/-- The links of a transfer's lanes, where binding placed them, a link once for every lane that crosses it. -/
def State.transferLinks (s : State) (bt : BindTable) (x : ImgTransfer) : List (Nat × Nat) :=
  (bt.lanesOf x).flatMap fun l =>
    let dst := bayPort (bayAt x.field l.2)
    s.laneLinks { id := 0, ty := .stage, vc := 3, len := 4, dest := dst, src := l.1, at_ := l.1, wafer := true } 1536 l.1
      (rimPort x.device l.1)

/-- Whether no link carries more than four lanes in one direction (R527). Transfers into one region are never in progress
together (R528), so each region counts by the transfer that uses the link most. -/
def State.lanesOk (s : State) (img : Image) (bt : BindTable) : Bool :=
  let each := img.staging.map fun x => ((x.field, x.region), (s.transferLinks bt x))
  let regions := (each.map (·.1)).eraseDups
  let links := (each.flatMap (·.2)).eraseDups
  links.all fun l => decide (sumNat (regions.map fun r =>
    ((each.filter (·.1 = r)).map fun e => (e.2.filter (· = l)).length).foldl max 0) ≤ 4)

/-! ### Loading (R595-R598) -/

/-- The tenant slots of a loaded image and the rings its HOST records bind to them; residents stay. -/
def State.bindRings (s : State) (img : Image) : State :=
  let keys := img.characters.flatMap fun t => (List.range t.slots).map fun i => (t.sector, i)
  let ringOf (k : Nat × Nat) : Option Nat :=
    (img.host.find? fun h => h.sector = k.1 && h.slot = k.2).map fun h => ringNum h.port h.fn h.ring
  let rest := s.hostSlots.filter fun (e : (Nat × Nat) × HostSlot) => !keys.contains e.1
  { s with hostSlots := keys.map (fun k => (k, { mget {} s.hostSlots k with ring := ringOf k })) ++
      rest.map fun (e : (Nat × Nat) × HostSlot) => (e.1, { e.2 with ring := none }) }

/-- The sectors of a loaded image, none begun before watch n + 2. -/
def State.sectorTable (s : State) (img : Image) : Smap Nat SectorSt :=
  img.characters.map fun t =>
    let k := img.sectors.find? (·.sector = t.sector)
    (t.sector, { table := t, epochGroup := (k.map (·.epochGroup)).getD t.sector
                 clockGroup := (k.map (·.clockGroup)).getD t.sector
                 now := { char := t.fallback }, next := { char := t.fallback }, after := { char := t.fallback }
                 from_ := s.stationWatch + 2 })

/-- Physical tiles of the bays that a bind table fills. -/
def BindTable.physicalTiles (bt : BindTable) : List Nat :=
  bt.bays.flatMap fun (e : Nat × Nat) => (List.range 256).map (tileOfBay e.2)

/-- The drain bound of every sector, in every field that holds it (R320, R325). -/
def State.writeBounds (s : State) (img : Image) : State :=
  s.each (imgSectors img) fun s k => s.each (s.fieldsOf k) fun s f =>
    s.wr .strDrainBound f k (BitVec.ofNat 64 (min (drainBoundOf img k) 65535))

/-- The structure of an image written where binding placed it (R596 steps 1-8), WAFER entries apart. -/
def State.writeImage (s : State) (img : Image) (bt : BindTable) : State :=
  let s := s.setSettle img.settleLen
  let s := s.writeFields img bt fun _ => true
  let s := s.each bt.physicalTiles fun s t => s.writeRouter img bt [0] t
  let s := s.each (imgSectors img) fun s k => s.each (s.fieldsOf k) fun s f => s.sf F.mshEpoch_current f k 0
  let s := s.each img.spec State.writeTree
  let s := s.each ((imgSectors img).flatMap (imgTilesOf img)) fun s l => s.writeTile img bt l
  let s := s.writeBounds img
  { s with mcast := img.mcast.map fun m => (m.group, m.dests.map bt.physical) }

/-- An image loaded and started (R597), the second stage of the lock engaged (R13): the Keeper's tables, the image registers, the floors; there is no candidate. Sectors that
use what live records have named since START are DOWN (R72). -/
def State.acceptImage (s : State) (img : Image) (bt : BindTable) : State :=
  let news := match s.loadRun with | some r => r.news | none => []
  let s : State := { s with
    loaded := some img, loadedBind := some bt, loadRun := none, candidate := none, boundTo := none
    sectors := s.sectorTable img
    plan := s.plan.map fun (e : Nat × PlanField) => (e.1, ({ base := e.2.base } : PlanField)) }
  let s := (s.bindRings img).sf F.stnPlanStatus_stage 0 0 0
  let s := s.wr .stnImageLoaded 0 0 3
  let s := s.wr .stnImageId 0 0 (BitVec.ofNat 64 img.imageId)
  let s := s.each ((List.range 12).zip img.digest) fun s e => s.wr .stnImageDigest 0 e.1 (BitVec.ofNat 64 (e.2 % 2 ^ 32))
  let s := (s.wr .stnImageStatus 0 0 0).wr .stnImageDetail 0 0 0
  let s := s.sf F.stnBindStatus_state 0 0 0
  let s := s.each news fun s d => s.resourceLost d (evCode evLiveRecord)
  ((s.raiseFloors img).finishOp (.start []) mbOk s.watchWords).engageLock true

/-- IMAGE_LOAD_COMPLETE (R595-R598, R527, R828): the image's structure is written, unless a fault, a routing cycle or the
lane limit stops the loading. `cycle` is what the check of R828 finds in the traffic that WAFER entries carry. -/
def execImageLoadComplete (fault : Option Nat) (cycle : Option Nat) (s : State) : Host.Outcome State Fault Refusal :=
  .next (match s.loadRun, s.candidate, s.boundTo with
    | some { kind := .full, .. }, some img, some bt =>
      match fault with
      | some code => s.failLoading code
      | none =>
        let found := (cycleTile (bt.paths.map (·.path))).orElse fun _ =>
          (cycleTile (bt.paths.map (·.back))).orElse fun _ => cycle
        match found with
        | some t => (s.logEv evRouteCycle 64 t 0).failLoading loadFault
        | none =>
          let s := s.writeImage img bt
          if s.lanesOk img bt = false then s.failLoading 0x22 else s.acceptImage img bt
    | _, _, _ => s)

/-! ### Patches (R602-R604) -/

/-- A patched sector: its tiles reset, routers rewritten in both copies, content loaded (R602). -/
def State.patchSector (s : State) (img : Image) (bt : BindTable) (k : Nat) : State :=
  let s := s.each (bt.sectorTiles img k) fun s t => (s.resetForPatch t).writeRouter img bt [0, 1] t
  let s := s.each (imgTilesOf img k) fun s l => s.writeTile img bt l
  s.each (s.fieldsOf k) fun s f => s.wr .strDrainBound f k (BitVec.ofNat 64 (min (drainBoundOf img k) 65535))

/-- The sectors that the START under way names. -/
def State.startNames (s : State) : List Nat :=
  s.mboxJobs.flatMap fun (e : Nat × MboxOp) => match e.2 with | .start ids => ids | _ => []

/-- A START that loaded a patch or a restore is accepted: its candidate is spent. -/
def State.endStart (s : State) : State :=
  let ids := s.startNames
  let s : State := { s with candidate := none, loadRun := none }
  let s := (s.wr .stnImageStatus 0 0 0).wr .stnImageDetail 0 0 0
  (s.finishOp (.start ids) mbOk s.watchWords).engageLock true

/-- PATCH_APPLY_COMPLETE (R602-R604): the patched sectors hold the patch's content, and every sector that START names runs
from watch n + 2. -/
def execPatchApplyComplete (fault : Bool) (s : State) : Host.Outcome State Fault Refusal :=
  .next (match s.loadRun, s.candidate, s.loaded, s.loadedBind with
    | some { kind := .patch, .. }, some p, some base, some bt =>
      let secs := imgSectors p
      if fault then s.failLoading loadFault
      else
        let img := patched base p
        let s := s.each secs fun s k => s.patchSector img bt k
        let s := s.each p.characters fun s t => s.updSec t.sector fun y => { y with table := t, answered := [] }
        let s := s.restartSectors (secs ++ s.startNames).eraseDups
        let s := s.sf F.stnImageLoaded_patch_count 0 0 (min 65535 (s.gf F.stnImageLoaded_patch_count + 1))
        ({ s with loaded := some img } : State).endStart
    | _, _, _, _ => s)

/-! ### Restores (R853, R854) -/

/-- The inactive copy of a running sector's routers made equal to the active one (R853). -/
def State.mirrorCopy (s : State) (t inactive : Nat) : State :=
  s.each (List.range 32) fun s k =>
    let w := s.rd .mshLlEntry t ((1 - inactive) * 32 + k)
    if w.getLsbD 28 then s else s.wr .mshLlEntry t (inactive * 32 + k) w

/-- The light-list entries of a restored sector: in drain mode where its whole epoch group stands still, else in the inactive
copy, with the group's flip armed for the HANDOVER before its first watch (R853). -/
def State.restoreRoutes (s : State) (img : Image) (bt : BindTable) (ids : List Nat) (k : Nat) : State :=
  let group := (imgSectors img).filter fun j => imgEpochGroup img j = imgEpochGroup img k
  let tiles := bt.sectorTiles img k
  if group.all fun j => 1 ≤ s.health j || ids.contains j then s.each tiles fun s t => s.writeRouter img bt [0, 1] t
  else
    let inactive (f : Nat) : Nat := 1 - s.gf F.mshEpoch_current f k
    let s := s.each tiles fun s t => s.writeRouter img bt [inactive (fieldOf t)] t
    let s := s.each (group.filter fun j => !ids.contains j) fun s j =>
      s.each (bt.sectorTiles img j) fun s t => s.mirrorCopy t (inactive (fieldOf t))
    s.each (group.flatMap fun j => (s.fieldsOf j).map fun f => (f, j)) fun s e =>
      let w := (s.stationWatch + 1) % 65536
      let s := (s.sf F.mshEpoch_armed e.1 e.2 1).sf F.mshEpochCtl_watch_low e.1 e.2 w
      s.setFld e.1 { s.fld e.1 with armed := mput (s.fld e.1).armed e.2 w }

/-- The content of the fields reset since the image was loaded, once they run (R853 step 1). -/
def State.restoreFields (s : State) (img : Image) (bt : BindTable) : State :=
  let fs := (s.emptiedFields img).filter s.fieldRuns
  let s := s.writeFields img bt fun f => fs.contains f
  s.each (img.spec.filter fun x => fs.contains (s.homeOf x.sector)) State.writeTree

/-- RESTORE_COMPLETE (R853, R854, R865): the named sectors hold their content again and run from watch n + 2, but for those
that a live record has meanwhile put DOWN. -/
def execRestoreComplete (fault : Bool) (s : State) : Host.Outcome State Fault Refusal :=
  .next (match s.loadRun, s.candidate, s.loaded, s.loadedBind with
    | some { kind := .restore named, .. }, some img, some base, some bt =>
      let ids := named.filter fun k => s.health k = 3
      if fault = true ∨ ids = [] then s.failLoading loadFault
      else
        let s := s.each (named.filter fun k => !ids.contains k) fun s k =>
          s.logEv { evImageLoadFault with cls := 3 } 64 k loadFault
        let s := s.restoreFields img bt
        let s := s.each (ids.flatMap (imgTilesOf img)) fun s l => s.writeTile img bt l
        let s := s.each ids fun s k => s.restoreRoutes img bt ids k
        let s := s.each (img.characters.filter fun t => ids.contains t.sector) fun s t =>
          s.updSec t.sector fun y => { y with table := t, health := 0, answered := [] }
        let s := s.each ids fun s k => s.each (s.fieldsOf k) fun s f =>
          s.wr .strDrainBound f k (BitVec.ofNat 64 (min (drainBoundOf img k) 65535))
        let keep (t : Nat) : Bool := !ids.contains (imgSectorOf base t)
        let fresh (t : Nat) : Bool := ids.contains (imgSectorOf img t)
        let merged : Image := { base with
          tiles := base.tiles.filter (fun c => keep c.tile) ++ img.tiles.filter fun c => fresh c.tile
          constants := base.constants.filter (fun c => keep c.tile) ++ img.constants.filter fun c => fresh c.tile
          characters := base.characters.filter (fun t => !ids.contains t.sector) ++
            img.characters.filter fun t => ids.contains t.sector
          channels := base.channels.filter (fun c => keep c.tile) ++ img.channels.filter fun c => fresh c.tile
          steering := base.steering.filter (fun c => keep c.tile) ++ img.steering.filter fun c => fresh c.tile }
        (({ s with loaded := some merged } : State).restartSectors ids).endStart
    | _, _, _, _ => s)

end Sys2Proof.Machine
end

◆ Task statement
Search the data for the string "some" and copy each line where it appears.

◆ Written answer
  let news := match s.loadRun with | some r => r.news | none => []
    loaded := some img, loadedBind := some bt, loadRun := none, candidate := none, boundTo := none
    | some { kind := .full, .. }, some img, some bt =>
      | some code => s.failLoading code
        | some t => (s.logEv evRouteCycle 64 t 0).failLoading loadFault
    | some { kind := .patch, .. }, some p, some base, some bt =>
        ({ s with loaded := some img } : State).endStart
    | some { kind := .restore named, .. }, some img, some base, some bt =>
        (({ s with loaded := some merged } : State).restartSectors ids).endStart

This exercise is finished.